/CoOadTR

Ablation study for "OadTR: Online Action Detection with Transformers".

Primary LanguagePythonMIT LicenseMIT

Continual Online Action Detection Transformer

This repository contains the Online Action Recognition Experiments from our work on Continual Transformers.

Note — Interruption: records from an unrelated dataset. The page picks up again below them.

/-- A decoding receiver whose buffered bits and coming symbols spell the bytes `bs`, an end marker, and `rest` sends the text of
`bs` and completes the message; when `rest` is shorter than a symbol, this is the last step. -/
theorem emitsFirst_messageEvents {l : Launch} (h : l.Built) {syms : List Symbol}
    (small : ∀ x ∈ syms, x < symbolSpace l.cfg.bpt) {w : Working} (decoding : w.phase = .decoding)
    (buffered : w.bitbuf.length ≤ 7) {bs : List Byte} (no_end : 0x03#8 ∉ bs) {rest : List Bit}
    (bits : w.bitbuf ++ syms.flatMap (bitsOf l.cfg.bpt) =
      bs.flatMap (fun b => bitsOf 8 b.toNat) ++ (bitsOf 8 (0x03#8 : Byte).toNat ++ rest)) :
    EmitsFirst l w syms (messageEvents w.msg bs) (rest.length < l.cfg.bpt) := by
  obtain ⟨-, -, -, -, bpt_le, -⟩ := CfgValues.legal_iff.1 h.1
  induction syms generalizing w bs with
  | nil =>
    have length_eq := congrArg List.length bits
    simp only [List.flatMap_nil, List.append_nil, List.length_append, bitsOf_length] at length_eq
    omega
  | cons x syms ih =>
    obtain ⟨x_small, syms_small⟩ := List.forall_mem_cons.1 small
    have first := rxStep_symbol_of_decoding decoding (h.classify_getD x_small) none 0
    rw [List.flatMap_cons, ← List.append_assoc] at bits
    rcases stepDecoding_cases none x bpt_le buffered with ⟨few, kept⟩ | ⟨full, -⟩
    · exact .cons_silent (first.trans kept)
        (ih (w := { w with bitbuf := w.bitbuf ++ bitsOf l.cfg.bpt x }) syms_small decoding (Nat.le_of_lt_succ few)
          no_end bits)
    have first_byte (b : Byte) := stepDecoding_of_byte (b := b) bpt_le buffered (x := x)
    have left_short : ((w.bitbuf ++ bitsOf l.cfg.bpt x).drop 8).length ≤ 7 := by
      rw [List.length_drop, List.length_append, bitsOf_length]
      omega
    generalize w.bitbuf ++ bitsOf l.cfg.bpt x = q at *
    rw [← List.take_append_drop 8 q, List.append_assoc] at bits
    have taken (b : Byte) : (q.take 8).length = (bitsOf 8 b.toNat).length := by
      rw [List.length_take, bitsOf_length, Nat.min_eq_left full]
    cases bs with
    | nil =>
      rw [List.flatMap_nil, List.nil_append] at bits
      obtain ⟨byte, left⟩ := List.append_inj bits (taken _)
      rw [first_byte _ byte, byteEffect_endMarker] at first
      rw [messageEvents, keptText_nil, List.append_nil]
      refine emitsFirst_of_completed first fun rest_short => eq_nil_of_flatMap_bitsOf_short (lt_of_le_of_lt ?_ rest_short)
      rw [← left, List.length_append]
      exact Nat.le_add_left ..
    | cons b bs =>
      rw [List.flatMap_cons, List.append_assoc] at bits
      obtain ⟨byte, left⟩ := List.append_inj bits (taken _)
      obtain ⟨not_end, bs_no_end⟩ := not_or.1 (mt List.mem_cons.2 no_end)
      rw [first_byte _ byte] at first
      rcases byteEffect_cases b with ⟨dropped, effect⟩ | ⟨is_end, -⟩ | ⟨not_start, -, ascii, effect⟩
      · rw [effect] at first
        rw [messageEvents_cons_of_dropped dropped]
        exact .cons_silent first (ih (w := { w with bitbuf := q.drop 8 }) syms_small decoding left_short bs_no_end left)
      · exact absurd is_end.symm not_end
      · rw [effect] at first
        rw [messageEvents_cons_of_kept not_start ascii]
        exact .cons first (ih (w := { w with bitbuf := q.drop 8, msg := w.msg ++ [Char.ofNat b.toNat] })
          syms_small decoding left_short bs_no_end left)

/-! ### The frame -/

/-- The message with its end marker, cut at the first end marker. -/
theorem exists_cut_at_endMarker (m : List Byte) :
    ∃ after, m ++ [0x03#8] = (m.takeWhile fun b => b != 0x03#8) ++ 0x03#8 :: after ∧ (0x03#8 ∉ m → after = []) := by
  induction m with
  | nil => exact ⟨[], rfl, fun _ => rfl⟩
  | cons b m ih =>
    obtain ⟨after, cut, nothing⟩ := ih
    by_cases is_end : b = 0x03#8
    · subst is_end
      exact ⟨m ++ [0x03#8], by simp, fun absent => absurd List.mem_cons_self absent⟩
    · refine ⟨after, ?_, fun absent => nothing fun hm => absent (List.mem_cons_of_mem _ hm)⟩
      rw [List.takeWhile_cons_of_pos (by simpa using is_end), List.cons_append, cut, List.cons_append]

theorem endMarker_notMem_takeWhile (m : List Byte) : 0x03#8 ∉ m.takeWhile fun b => b != 0x03#8 :=
  fun hm => by simpa using List.mem_takeWhile_imp hm

/-- The data symbols of a message, from the state in which the preamble leaves the receiver (46_receiver_state_machine.md
R237). -/
theorem emitsFirst_dataSymbols {l : Launch} (h : l.Built) (m : List Byte) :
    EmitsFirst l { phase := .decoding, syncbuf := [], bitbuf := [], msg := [] } (dataSymbols l.cfg.bpt m)
      ((decodedText m).map .charOut ++ [.msgDone (decodedText m)]) (0x03#8 ∉ m) := by
  obtain ⟨-, -, -, bpt_ge, -⟩ := CfgValues.legal_iff.1 h.1
  have bpt_pos : 0 < l.cfg.bpt := by omega
  obtain ⟨after, cut, nothing⟩ := exists_cut_at_endMarker m
  have no_end : 0x03#8 ∉ 0x02#8 :: m.takeWhile fun b => b != 0x03#8 :=
    mt List.mem_cons.1 (not_or.2 ⟨by decide, endMarker_notMem_takeWhile m⟩)
  have start_dropped := messageEvents_cons_of_dropped (.inl rfl) [] (m.takeWhile fun b => b != 0x03#8)
  rw [messageEvents, messageEvents, List.nil_append, List.nil_append, ← decodedText_eq] at start_dropped
  have frame_eq : frame m = 0x02#8 :: (m.takeWhile fun b => b != 0x03#8) ++ 0x03#8 :: after := by
    rw [frame, List.append_assoc, Config.endMarker, cut]
    rfl
  rw [← start_dropped]
  refine .mono (emitsFirst_messageEvents h (fun x => mem_sliceSymbols_lt) rfl (by simp) no_end
    (rest := after.flatMap (fun b => bitsOf 8 b.toNat) ++
      List.replicate (padLength l.cfg.bpt (frameBits m).length) false) ?_) fun absent => ?_
  · rw [← dataSymbols, flatMap_dataSymbols bpt_pos, paddedBits, frameBits, frame_eq]
    simp
  · rw [nothing absent]
    simpa using (padLength_spec bpt_pos _).1

/-! ### The text -/

/-- Nothing is cut or dropped exactly when there is nothing to cut or drop: a shorter list is another list. -/
theorem decodedText_eq_map_iff (m : List Byte) :
    decodedText m = (m.map fun b => Char.ofNat b.toNat) ↔
      ∀ b ∈ m, b.toNat ≤ 0x7F ∧ b ≠ 0x02#8 ∧ b ≠ 0x03#8 := by
  have sublist : ((m.takeWhile fun b => b != 0x03#8).filter fun b => b != 0x02#8 && decide (b.toNat ≤ 0x7F)).Sublist m :=
    List.filter_sublist.trans (List.takeWhile_sublist _)
  constructor
  · intro same b hb
    have whole := sublist.eq_of_length (by simpa [decodedText] using congrArg List.length same)
    rw [← whole] at hb
    obtain ⟨before_end, kept⟩ := List.mem_filter.1 hb
    have not_end := List.mem_takeWhile_imp before_end
    simp only [Bool.and_eq_true, bne_iff_ne, decide_eq_true_eq] at kept not_end
    exact ⟨kept.2, kept.1, not_end⟩
  · intro plain
    have uncut : (m.takeWhile fun b => b != 0x03#8) = m :=
      List.takeWhile_eq_self_iff.2 fun b hb => bne_iff_ne.2 (plain b hb).2.2
    rw [decodedText, uncut, List.filter_eq_self.2]
    intro b hb
    obtain ⟨ascii, not_start, -⟩ := plain b hb
    simp [ascii, not_start]

/-- Settles O51: the preamble leaves the receiver decoding with nothing buffered, and then the bits of the data symbols are
the bytes of the frame in order. -/
theorem cleanTransmissionDecodes : Obligations.CleanTransmissionDecodes := by
  intro l m h
  have synced := runReceiver_preamble h none
  exact ⟨⟨_, _, synced⟩, (emitsFirst_dataSymbols h m).append synced, decodedText_eq_map_iff m⟩

end Sys2Proof.Machine
end

section
/-! SUPPORT. 60_exceptions.md R271 and R279: what INIT and the ten commands that need the map answer before a launch. -/

namespace Sys2Proof.Machine

/-! ### The ten commands that need the map -/

/-- The ten commands of 60_exceptions.md R271 go through the acceptance checks before anything else. -/
theorem exists_exec_eq_accept {i : Instr} (h : i.needsLaunch = true) (s : State) :
    ∃ k, exec i s = .next (s.accept k) := by
  cases i with
  | nop | init | stop | reset => cases h
  | mapfwd | maprev | classify | render | encode | send | detect | rxstep | rxchunk | receive => exact ⟨_, rfl⟩

/-- Settles O17: acceptance refuses without a launch, and an unconfigured block has none. -/
theorem unconfiguredCommandsRefused : Obligations.UnconfiguredCommandsRefused := by
  intro s i needs unfaulted unconfigured
  obtain ⟨k, accepts⟩ := exists_exec_eq_accept needs s
  rw [accepts, State.accept_of_no_launch unfaulted (State.launch_unconfigured unconfigured)]
  rfl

This repository is a fork of the official source code for the "OadTR: Online Action Detection with Transformers" (ICCV2021) ["Paper"], with model variations specified in different branches.

Set-up

Package Dependencies

Install the dependencies from the original OadTR project

pip install pytorch torchvision numpy json tensorboard-logger

Install Continual Transformer blocks

pip install --upgrade git+https://github.com/LukasHedegaard/continual-transformers.git

Pretrained features

When you have downloaded and placed the THUMOS featues under ~/data, you can select the features by appending the following to your python command:

  • ActivityNet (default):
    • --feature Anet2016_feature_v2
  • Kinetics:
    • --feature V3

Experiments

CoOadTR

From the main branch the CoOadTR model can be run with the following: command

python main.py --num_layers 1 --enc_layers 64 --cpe_factor 1

Here, num_layers denotes the number of transformer blocks (1 or 2), enc_layers is the sequence length, and cpe_factor is a multiplier for the number of unique circular positional embeddings (1>=x>=2).

OadTR ablations

Each conducted experiment has its own branch. An overview of the ablated features and associated results is found in the table below for the TSN-Anet features:

Encoder-layers Decoder Class-token Circular encoding mAP (%) branch command
3 ✔︎ ✔︎ - 57.8 original (baseline) python main.py --num_layers 3 --decoder_layers 5 --enc_layers 64
3 - ✔︎ - 56.8 no-decoder python main.py --num_layers 3 --enc_layers 64
2 - ✔︎ - 55.6 no-decoder python main.py --num_layers 2 --enc_layers 64
2 - - - 55.5 no-decoder-no-cls-token python main.py --num_layers 2 --enc_layers 64
1 - - ✔︎ (len n) 55.7 no-decoder-no-cls-token-shifting-tokens python main.py --num_layers 1 --enc_layers 64
1 - - ✔︎ (len 2n) 55.8 no-decoder-no-cls-token-shifting-tokens-2x python main.py --num_layers 1 --enc_layers 64

THUMOS

Model branch command
OadTR original python main.py --num_layers 3 --decoder_layers 5 --enc_layers 64 --feature <FEATURE>
OadTR-b2 no-decoder-no-cls-token python main.py --num_layers 2 --enc_layers 64 --feature <FEATURE>
OadTR-b2 no-decoder-no-cls-token python main.py --num_layers 1 --enc_layers 64 --feature <FEATURE>
CoOadTR-b2 main python main.py --num_layers 2 --enc_layers 64 --feature <FEATURE>
CoOadTR-b1 main python main.py --num_layers 1 --enc_layers 64 --feature <FEATURE>

Where <FEATURE> is either "anet" or "kin" for ActivityNet and Kinetics pretrained features, respectively. --dim_feature should be 3072 for "anet" , and 4096 for "kin".

TVSeries

Model branch command
OadTR original-tvseries python main.py --num_layers 3 --decoder_layers 5 --enc_layers 64 --feature <FEATURE>
OadTR-b2 no-decoder-no-cls-token-tvseries python main.py --num_layers 2 --enc_layers 64 --feature <FEATURE>
OadTR-b2 no-decoder-no-cls-token-tvseries python main.py --num_layers 1 --enc_layers 64 --feature <FEATURE>
CoOadTR-b2 main python main.py --dataset tvseries --num_layers 2 --enc_layers 64 --feature <FEATURE>
CoOadTR-b1 main python main.py --dataset tvseries --num_layers 1 --enc_layers 64 --feature <FEATURE>

Where <FEATURE> is the name of your .pickle file of extracted features (either A.Net or Kin. features), placed in the ~/data folder.